# Model Evaluation and Comparison

This notebook evaluates multiple trained models and compares them against a baseline.


In [20]:
from evaluate import evaluate
import pandas as pd

%load_ext autoreload
%autoreload 2

The autoreload extension is already loaded. To reload it, use:
  %reload_ext autoreload


## Configuration

Set up the models you want to evaluate.

In [21]:
# Configuration
DATA_PATH = "data/"
ASSETS_PATH = "assets/"

# List of model names to evaluate (these should exist in assets/ directory)
# first one will be the baseline
MODEL_NAMES = [
    "logistic_regression_baseline",
]

## Run Evaluation


In [22]:
# Run evaluation
results_df = evaluate(DATA_PATH, MODEL_NAMES)

EVALUATION SETUP
✗ GPU not available, using CPU
✓ Device: cpu
Loaded label mapping from assets/label_mapping.csv
Created training dataloader with 2416 samples
Created validation dataloader with 658 samples
Created test dataloader with 345 samples
Loading test data...
Loaded 345 test samples

Evaluating model: logistic_regression_baseline
  Top-1 Accuracy: 84.64%
  Top-3 Accuracy: 96.81%
  Loss: 0.5254


## Pretty Print Results with Baseline Comparison

In [24]:
def pretty_print_results(results_df, decimal_places=3):
    """
    Pretty print evaluation results with baseline comparison.
    
    Args:
        results_df: DataFrame with evaluation results
        decimal_places: Number of decimal places for rounding
    """
    # Find baseline row
    baseline_metrics = results_df.iloc[0]

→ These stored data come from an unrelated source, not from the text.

/-- The channel and offset of a wanted part whose unit is lost: its read fails at once (R206). -/
def lostPart (s : State) (r : ReadItem) : Option (Nat × Nat) :=
  match (getColl s r.coll).bind fun c => (c.items.get r.slot).map fun it => (c, it) with
  | none => none
  | some (c, it) => (wantedParts c r.slot r.want.toNat it).findSome? fun x =>
      match placeOf s r.coll c x.1 x.2 with | .lost ch => some (ch, x.1) | _ => none

/-- The reads that a READ_ITEM made of flash units count for their blocks (R202). -/
def countItemReads (s : State) (r : ReadItem) : State :=
  match (getColl s r.coll).bind fun c => (c.items.get r.slot).map fun it => (c, it) with
  | none => s
  | some (c, it) => (wantedParts c r.slot r.want.toNat it).foldl (fun t x =>
      match placeOf s r.coll c x.1 x.2 with | .flash _ => countBlockRead t r.coll (x.1 / pageSize) | _ => t) s

/-- READ_ITEM_REPLY: every wanted part has arrived, or one was uncorrectable; either way no earlier than the schedule's
reply bead (R273). -/
def execReadItemReply (queue tag : Nat) (uncorrectable : Bool) (s : State) : Res :=
  .next (match s.search.reads.find? fun r => r.ref.queue == queue && r.ref.tag == tag with
  | none => s
  | some r =>
    let b := beadNow s
    let open_ := decide (b < r.deadline) || (b == r.deadline && !s.time.cut)
    if !isUp s || !open_ || b < r.ready then s
    else if uncorrectable then answerRead (countItemReads s r) r 0x0302
    else match lostPart s r with
      | some (ch, off) => answerRead (lostRead s ch r.coll off) r 0x0302
      | none => answerRead (countItemReads s r) r 0)

/-! ## The cut point (R54, R108) -/

/-- Slots that reads of a query's segment still wait for. -/
def waitingSlots (s : State) (qid seg : Nat) : List Slot :=
  let ts := (s.streams.tasks.filter fun t => t.seg == seg && t.qids.contains qid && (t.kind == .sketch || t.kind == .code)).map Task.tid
  ((s.streams.streams.filter fun r => ts.contains r.tid).map fun r => r.ring.filter fun x => x.st == .issued).flatten

/-- Cause of a segment whose reads are unfinished: HOT_STACK for a stack throttled or fenced for heat, UNCORRECTABLE for a
flash read still in its recovery ladder (open, drawn), else CHANNEL_RETRAIN (R117, R118, R207). -/
def cutCause (s : State) (ladder : Bool) (qid seg : Nat) : Nat :=
  let xs := waitingSlots s qid seg
  let hot := xs.any (fun x => x.tier == 1 && decide (1 ≤ (s.hbm.hbmStacks.getD (x.chan / 32) ⟨0, 0, false⟩).step)) ||
    match (findQuery s qid).bind fun q => getColl s q.coll with
    | some c => c.pages.any fun p => p.seg == seg && p.hotLost
    | none => false
  if hot then 3 else if ladder && xs.any (fun x => x.tier == 2 && x.atDevice) then 5 else 4

/-- End screen and score of a query: what is open is uncovered and discarded, with the cause `why` where one is given (R54,
R112). -/
def endScan (s : State) (ladder : Bool) (why : Option Nat) (b : Nat) (q : Query) : Query :=
  let reps := q.reps.map Repeat.seg
  let f (g : SegState) : SegState :=
    if !g.toScreen.isEmpty || !g.toScore.isEmpty || !g.held.isEmpty || reps.contains g.seg then
      { g.miss b (why.getD (cutCause s ladder q.qid g.seg)) with toScreen := [], toScore := [], held := [] } else g
  { q with segs := q.segs.map f, reps := [] }

/-- The stream cuts of flash segments come before the last bead of the score stage: what is unscreened or ungated by them is
uncovered, and the rest goes on (R54, R228). -/
def endStreams (s : State) (ladder : Bool) (b : Nat) (q : Query) : Query :=
  let f (g : SegState) : SegState :=
    if g.tier != 2 then g
    else
      let g1 := if takeLast q .sketch true ≤ b && !g.toScreen.isEmpty then { g.miss b (cutCause s ladder q.qid g.seg) with toScreen := [] } else g
      if takeLast q .code true ≤ b && !g1.toScore.isEmpty then { g1.miss b (cutCause s ladder q.qid g.seg) with toScore := [] } else g1
  { q with segs := q.segs.map f }

/-- Cancel the tasks of a kind whose queries have all left the stage (R228, R232). -/
def cancelStage (s : State) (kinds : TaskKind → Bool) (open_ : Query → Bool) : State :=
  cancelTasks s fun t => kinds t.kind && !t.qids.isEmpty && !t.cancelled &&
    !t.qids.any fun id => match findQuery s id with | some q => open_ q | none => false

/-- Drop the bridge targets still to fetch (R74). -/
def dropBridges (s : State) (q : Query) : State :=
  bumpN (updQuery s q.qid fun q => { q with bridgeTargets := [] }) bridgeMissCnt q.bridgeTargets.length

/-- Slots whose vectors stand complete in a ring. -/
def vectorsIn (s : State) (q : Query) : List Nat :=
  match getColl s q.coll with
  | none => []
  | some _ =>
    let ts := (s.streams.tasks.filter fun t => t.kind == .vector && t.qids.contains q.qid).map Task.tid
    ((s.streams.streams.filter fun r => ts.contains r.tid).map fun r =>
      ((r.ring.filter fun x => x.st == .full || x.st == .taken).map fun x => coveredOf x.data).flatten).flatten

/-- Vectors not fetched by the cut: RERANK_MISS, or the cause given, and the segment that holds the item is uncovered
(R30, R76). -/
def dropVectors (s : State) (why : Option Nat) (keep : List Nat) (q : Query) : State :=
  let b := beadNow s
  let late := ((q.segs.map SegState.toRerank).flatten).filter fun x => !keep.contains x
  let q1 := q.missIf b (why.getD 7) fun g => g.toRerank.any late.contains
  let q2 := { q1 with segs := q1.segs.map fun g => { g with toRerank := g.toRerank.filter fun x => !late.contains x } }
  bumpN (updQuery s q.qid fun _ => q2) rerankMissCnt late.length

/-- Vectors in hand that no rerank stage compares any more: their entries keep their ADC distances, like those of vectors not
fetched (R76). -/
def dropFetched (s : State) (why : Option Nat) (q : Query) : State :=
  let segs := (q.final.filter fun e => q.fetched.contains e.slot).map Scored.container
  bumpN (updQuery s q.qid fun x => x.missIf (beadNow s) (why.getD 7) fun g => segs.contains g.seg) rerankMissCnt q.fetched.length

/-- All merges that are left in the module, at once: every die, then the module. -/
def mergeAll (q : Query) : Query × Nat :=
  let ds := (q.parts.map fun x => x.facet / 17).eraseDups
  let (q1, n) := ds.foldl (fun (acc : Query × Nat) d => let (r, k) := dieMerge d acc.1; (r, acc.2 + k)) (q, 0)
  let (q2, m) := moduleMerge q1
  (q2, n + m)

/-- The score list as the cut leaves it; passes that the deadline cuts give their exact prefix (R86). -/
def forceScore (s : State) (q : Query) : State :=
  if q.p.passes then
    let (q1, d) := endPasses false q
    bump (bumpN (updQuery s q.qid fun _ => { q1 with selectCut := true, tieUnknown := q.exhausted }) dedupCnt d) selectCutCnt
  else
    let (q1, d) := mergeAll q
    bumpN (updQuery s q.qid fun _ => q1) dedupCnt d

/-- Rerank cannot be taken up any more: the best R keep their ADC distances (R76). -/
def skipRerank (why : Option Nat) (s : State) (q : Query) : State :=
  match getColl s q.coll with
  | none => s
  | some c =>
    let q1 := afterBridge (beadNow s) c q
    if q1.stage == .fetching then dropVectors (updQuery s q.qid fun _ => q1) why [] q1 else updQuery s q.qid fun _ => q1

def onQuery (s : State) (qid : Nat) (f : State → Query → State) : State :=
  match findQuery s qid with
  | none => s
  | some q => f s q

/-- The module's list is formed if it is not yet. -/
def forceList (s : State) (qid : Nat) : State :=
  onQuery s qid fun s q => if q.merged then s else updQuery s qid fun q => formList q

/-- Every stage of a query that still runs ends, and its final list is formed from what they completed. Which of the entries of
equal distance it keeps is open (R89): their order is drawn, log entry 17. -/
def endStages (ladder : Bool) (why : Option Nat) (s : State) (qid : Nat) : State :=
  let b := beadNow s
  let step1 (s : State) (q : Query) : State :=
    match q.stage with
    | .admitted =>
      updQuery s qid fun q => { q with stage := .scanning, segs := q.segs.map fun g => g.miss b (why.getD (if q.late then 9 else 1)) }
    | .scanning => updQuery s qid fun _ => endScan s ladder why b q
    | .bridging => dropBridges s q
    | _ => s
  let step2 (s : State) (q : Query) : State :=
    match q.stage with
    | .scanning => onQuery (forceScore s q) qid (skipRerank why)
    | .bridging =>
      let (q1, d) := mergeAll q
      onQuery (bumpN (updQuery s qid fun _ => q1) dedupCnt d) qid (skipRerank why)
    | .fetching | .reranking =>
      let s1 := updQuery s qid fun q => { q with fetched := [] }
      dropVectors (dropFetched s1 why q) why [] q
    | _ => s
  let step3 (s : State) (q : Query) : State :=
    match q.stage with
    | .clasping =>
      let (ties, s1) := drawOrd s
      finishStage s1 qid ties
    | _ => s
  onQuery (forceList (onQuery (onQuery s qid step1) qid step2) qid) qid step3

/-- The cut point of the local deadline bead: every stage ends, the gather as well (R108). -/
def forceEnd (ladder : Bool) (why : Option Nat) (s : State) (qid : Nat) : State :=
  updQuery (endStages ladder why s qid) qid fun q => { q with stage := .done, toGather := [] }

/-- The final merge of a root has come to the last bead from which the payload gather can still finish (R54, R93, R97);
repeated passes run up to the deadline bead (R86). -/
def gatherDue (b : Nat) (q : Query) : Bool :=
  q.gatherBeads != 0 && !q.dropGather && decide (q.deadline ≤ b + q.gatherBeads) && !(q.p.passes && q.stage == .scanning) &&
    q.stage != .selecting && q.stage != .gathering && q.stage != .done

/-- What a cut point in bead `b` does to one query (R54, R74, R76, R108). -/
def cutQuery (ladder : Bool) (s : State) (qid : Nat) : State :=
  let b := beadNow s
  onQuery s qid fun s q =>
    if q.deadline ≤ b then (if q.stage == .done then s else forceEnd ladder none s qid)
    else if gatherDue b q then endStages ladder none s qid
    else match q.stage with
    | .scanning => updQuery s qid fun _ => if scanLast q ≤ b then endScan s ladder none b q else endStreams s ladder b q
    | .bridging =>
      let rest := 1 + (if q.p.rr = 0 || q.dropRerank then 0 else 2) + q.gatherBeads
      if q.deadline - rest ≤ b then dropBridges s q else s
    | .reranking => dropVectors s none (vectorsIn s q) q
    | _ => s

/-- A query of a detached collection ends in the detach bead; what it did not search carries DETACHED (R30). -/
def detachQuery (s : State) (qid : Nat) : State := onQuery s qid fun s _ => forceEnd false (some 11) s qid

/-- Sketch and code streams past the stream cut of all their queries are cancelled (R228, R232). -/
def endListStreams (s : State) : State :=
  let open_ (t : Task) (q : Query) : Bool := q.stage == .scanning && decide (beadNow s < takeLast q t.kind (q.deep t.seg))
  cancelTasks s fun t => (t.kind == .sketch || t.kind == .code) && !t.qids.isEmpty && !t.cancelled &&
    !t.qids.any fun id => match findQuery s id with | some q => open_ t q | none => false

/-- Vector streams end at the cut point of the first rerank bead (R76, R232). -/
def endVectorStreams (s : State) : State :=
  cancelStage s (· == .vector) fun q => q.stage == .reranking && q.segs.any fun g => !g.toRerank.isEmpty

/-- The cut point for queries and reads. -/
def cutQueries (s : State) : State :=
  let (ladder, s1) := drawBool s
  let ids := s1.search.queries.map fun q => (q.qid, q.coll)
  let s2 := ids.foldl (fun t (id, c) => if isDetached t c then detachQuery t id else cutQuery ladder t id) s1
  let s3 := endListStreams s2
  let s4 := cancelStage s3 (· == .bridge) fun q => q.stage == .bridging && !q.bridgeTargets.isEmpty
  let s5 := endVectorStreams (cancelStage s4 (· == .row) fun q => q.stage == .gathering)
  let late := s5.search.reads.filter fun r => decide (r.deadline ≤ beadNow s) || isDetached s5 r.coll
  late.foldl (fun t r => answerRead t r 0x0501) s5

/-- Replies of this bead that are still to be formed leave before its edge (R100, R111). -/
def repliesDue (s : State) : State :=
  let due := s.search.queries.filter fun q => q.local_ && q.stage == .done &&
    (decide (q.deadline ≤ beadNow s) || isDetached s q.coll)
  (sortBy replyBefore due).foldl replySearch s

end Sys2Proof.Machine
end

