-- ==== Sys2Proof/Machine/Fabric.lean ====
section
/-! DEFINITION. Messages and flits that arrive over the fabric: discovery (R297, R298), the link layer (R294 to R296),
notices (R303, R304), and the query, list and gather messages of the clasp trees (R97, R104, R307 to R311). -/

namespace Sys2Proof.Machine

/-! ## Discovery (R296 to R299) -/

/-- The source FABRIC_LINK_DOWN lets go of its pin when every link that was DOWN has passed its retrain and discovery,
FABRIC_MISMATCH when none is in MISMATCH (R408). -/
def dropLinkPins (s : State) : State :=
  let any (p : Link → Bool) : Bool := (List.range 12).any fun l => p (getLink s l)
  let s1 := if any Link.out then s else dropPins s 72 (bit64 11)
  if any (fun k => k.state == linkMismatch) then s1 else dropPins s1 72 (bit64 12)

/-- The test pattern of a LOOPBACK is over by the next edge: the link is DOWN until RETRAIN. DESIGN CHOICE, log entry 72. -/
def endLoopback (s : State) (l : Nat) : State :=
  updLink s l fun k => if k.state = linkLoop then { k.quiet linkIsDown 0 with stay := true } else k

/-- The bytes of an IDENT message that its signature covers, in the order of R297. -/
def identBytes (m : IdentMsg) : List Byte :=
  leBytes 16 m.deviceId.toNat ++ beBytes 64 m.pubKey.toNat ++ m.cert ++ leBytes 4 (m.addr.toNat + m.link * 2 ^ 20) ++
    leBytes 4 m.periodUs ++ leBytes 8 m.fabricId.toNat ++ leBytes 16 m.nonce.toNat ++ leBytes 4 m.partner.toNat

/-- The IDENT message of this end of a link, for a nonce of the other end (R297). -/
def ownIdent (s : State) (l : Nat) (peer : BitVec 128) : Option IdentMsg :=
  match s.locket.idKey, s.loader.setting with
  | some key, some t =>
    let pub := Config.sm2Public key
    let m : IdentMsg :=
      { deviceId := s.locket.deviceId, pubKey := pub, cert := Config.identityCert s.locket.deviceId pub, addr := s.fabric.addr
        link := l, periodUs := t.periodUs, fabricId := t.fabric.fabricId, nonce := peer
        partner := if l < 10 then 0 else (expressOf s (l - 10)).getD 0, sig := 0 }
    some { m with sig := Config.sm2Sign key (identBytes m) }
  | _, _ => none

/-- A link passes training: it enters IDENT, the ends exchange nonces, and this end sends its IDENT message (R297).
The far end's nonce arrives with the row, log entry 111. -/
def enterIdent (s : State) (l : Nat) (peer : BitVec 128) : State :=
  let (n, s1) := drawNat s
  let nonce := (Config.random256 n).setWidth 128
  let s2 := emit (updLink s1 l fun k => { k with state := linkIdent, nonce := nonce }) (.linkNonce l nonce)
  match ownIdent s l peer with
  | some m => emit s2 (.identMsg l m)
  | none => s2
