-- ==== Sys2Proof/Certificates/Slice0/Obligations.lean ====
section
/-! DEFINITION. The statements about the model, for the provers: each formalises rules of the spec that its docstring cites. -/

section Slice0
open Sys2Proof Sys2Proof.Machine

/-- A step takes the command at the front of the queue and answers exec of it on the state with the queue's rest; on an
empty queue it answers the idle tick (log entry 1) (R15). -/
def Obligations.StepRunsFront : Prop :=
  (∀ (c : Instr) (rest : List Instr) (s : State), s.pending = c :: rest → step s = exec c { s with pending := rest }) ∧
  (∀ s : State, s.pending = [] → step s = .next (idleTick s))

/-- The model's own choice, log entry 1: with no command waiting, a module that holds fabric time lets 1 ns pass, never past
the cut point, the admission gap or the edge; nothing else changes (R101, R103, R105). -/
def Obligations.IdleTime : Prop :=
  ∀ s : State, s.pending = [] →
    (s.time.held = false → step s = .next s) ∧
    (s.time.held = true → s.time.now % periodNs s + 2000 < periodNs s →
      step s = .next { s with time := { s.time with now := s.time.now + 1 } }) ∧
    (∀ t, step s = .next t → beadNow t = beadNow s ∧ ∀ p : Field, p ≠ .time → State.same p s t)

/-- At reset the module is off, nothing is queued, no setting, no fabric time and no collection is held, the collectors
start in the modes of R342 with empty status words, and the drift window and limit have the values of the register map; its
memories list nothing, its fuses agree with their copy, and its stores are within their bounds, so that the invariants of
the model hold. -/
def Obligations.ResetLeaves : Prop :=
  (State.reset.pending = [] ∧ State.reset.power.phase = .off ∧ State.reset.time.held = false ∧
  State.reset.loader.setting = none ∧ State.reset.fabric.assigned = false ∧
  State.reset.learn.driftW = 4096 ∧ State.reset.learn.driftD = 64 ∧
  (∀ c, c < 68 → (getCol State.reset c).mode = false) ∧ (∀ c, 68 ≤ c → c < 73 → (getCol State.reset c).mode = true) ∧
  (∀ c, (getCol State.reset c).status = 0) ∧
  State.reset.facetRam = [] ∧ State.reset.near.bytes = [] ∧ State.reset.hbm.scratch = [] ∧
  State.reset.colls = [] ∧ State.reset.events.log = [] ∧ State.reset.flash.wbuf = []) ∧
  (State.reset.memOk = true ∧ State.reset.fusesAgree ∧ State.reset.inBounds)

/-- Whatever the command, a step keeps the addressed memories in canonical form, at most 512 records in the event log
(R264), at most 1 GiB in the transmit store (R248) and every event counter within 48 bits (R350). -/
def Obligations.StepKeepsForm : Prop :=
  ∀ s t : State, s.memOk = true → s.inBounds → step s = .next t → t.memOk = true ∧ t.inBounds

/-- Whatever the command, a step only burns fuses: the lifecycle code does not fall, no revocation and no bit of the debug
lock is undone, and the roots, the seed, the part and the fabric limit stay; a redundant copy that agreed still agrees
(R367, R368, R373, R375). -/
def Obligations.FusesOnlyBurn : Prop :=
  ∀ s t : State, step s = .next t →
    s.locket.fuses.burnsTo t.locket.fuses ∧ (s.fusesAgree → t.fusesAgree)

/-- For every command of the table, a next state has the same queue, and every field of the state that `touched` does not
list for the command keeps its value (R15, R10). -/
def Obligations.CommandFrames : Prop :=
  ∀ (c : Instr) (s t : State), exec c s = .next t →
    t.pending = s.pending ∧ ∀ p : Field, p ∉ touched c → State.same p s t

/-- PWR_EN starts the converters, power good starts step 2 when RESET_N is high and waits in step 1 when it is low, a failed
fuse check ends the power-up with ERR_N asserted, the fall of PWR_EN powers off or begins an orderly shutdown, and RESET_N
low for 1 µs asks for a reset (R336, R397, R398, R399, R400). -/
def Obligations.PowerPinsAct : Prop :=
  (∀ s : State, s.power.phase = .off →
    exec .pwrEnRise s = .next { s with power := { s.power with pwrEn := true, phase := .starting, errBoot := true } }) ∧
  (∀ (s : State) (mv : Nat), s.power.phase = .starting → 40000 ≤ mv → s.power.resetN = true → fusesOk s.locket = true →
    completes (.powerGood mv) s fun t => t.power.phase = .up ∧ t.power.inputMv = mv ∧ t.power.errBoot = false ∧
      t.locket.lifecycle = s.locket.fuses.lifecycle ∧ t.locket.keys = [] ∧ t.locket.fuses = s.locket.fuses) ∧
  (∀ (s : State) (mv : Nat), s.power.phase = .starting → 40000 ≤ mv → s.power.resetN = false →
    completes (.powerGood mv) s fun t => t.power.phase = .inReset ∧ t.locket = s.locket) ∧
  (∀ (s : State) (mv : Nat), s.power.phase = .starting → 40000 ≤ mv → s.power.resetN = true → fusesOk s.locket = false →
    completes (.powerGood mv) s fun t => t.power.phase = .failed ∧ t.power.errBoot = true) ∧
  (∀ s : State, s.power.phase = .starting →
    completes .pwrEnFall s fun t => t.power.phase = .off ∧ t.power.pwrEn = false) ∧
  (∀ s : State, s.power.phase = .up →
    completes .pwrEnFall s fun t => t.power.phase = .flushing ∧ t.power.downAfter = true) ∧
  (∀ (s : State) (w : Nat), w < 1000 → exec (.resetNLow w) s = .next s) ∧
  (∀ (s : State) (w : Nat), 1000 ≤ w → s.power.phase = .up →
    completes (.resetNLow w) s fun t => t.power.resetAfter = true) ∧
  (∀ s : State, s.power.phase = .inReset → fusesOk s.locket = true →
    completes .resetNRelease s fun t => t.power.phase = .up ∧ t.power.resetN = true)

    baseline_name = baseline_metrics['model_name']
    
    # Get numeric columns (excluding model_name)
    numeric_cols = [col for col in results_df.columns if col != 'model_name']
    
    print("=" * 100)
    print("EVALUATION RESULTS WITH BASELINE COMPARISON")
    print("=" * 100)
    print(f"\nBaseline Model: {baseline_name}")
    print("-" * 100)
    
    # Display each model's results
    for idx, row in results_df.iterrows():
        model_name = row['model_name']
        is_baseline = model_name == baseline_name
        
        print(f"\n{'> BASELINE <' if is_baseline else 'Model'}: {model_name}")
        print("-" * 100)
        
        for col in numeric_cols:
            value = row[col]
            
            # Skip loss and accuracy columns for percent difference calculation
            if 'loss' in col.lower():
                print(f"  {col:40s}: {value:.{decimal_places}f}")
            elif 'accuracy' in col.lower() or 'precision' in col.lower() or 'recall' in col.lower():
                baseline_value = baseline_metrics[col]
                
                if is_baseline:
                    print(f"  {col:40s}: {value:.{decimal_places}f}%")
                else:
                    diff = value - baseline_value
                    diff_percent = (diff / baseline_value * 100) if baseline_value != 0 else 0
                    sign = "+" if diff >= 0 else ""
                    print(f"  {col:40s}: {value:.{decimal_places}f}% ({sign}{diff_percent:.{decimal_places}f}% vs baseline)")
            else:
                print(f"  {col:40s}: {value:.{decimal_places}f}")
    
    print("\n" + "=" * 100)

In [25]:
# Display pretty results
pretty_print_results(results_df)

EVALUATION RESULTS WITH BASELINE COMPARISON

Baseline Model: logistic_regression_baseline
----------------------------------------------------------------------------------------------------

> BASELINE <: logistic_regression_baseline
----------------------------------------------------------------------------------------------------
  top1_accuracy                           : 84.638%
  top3_accuracy                           : 96.812%
  loss                                    : 0.525
  precision_asteroid                      : 75.862%
  recall_asteroid                         : 75.862%
  precision_black_hole                    : 70.588%
  recall_black_hole                       : 77.419%
  precision_earth                         : 83.333%
  recall_earth                            : 86.207%
  precision_galaxy                        : 84.848%
  recall_galaxy                           : 93.333%
  precision_jupiter                       : 65.517%
  recall_jupiter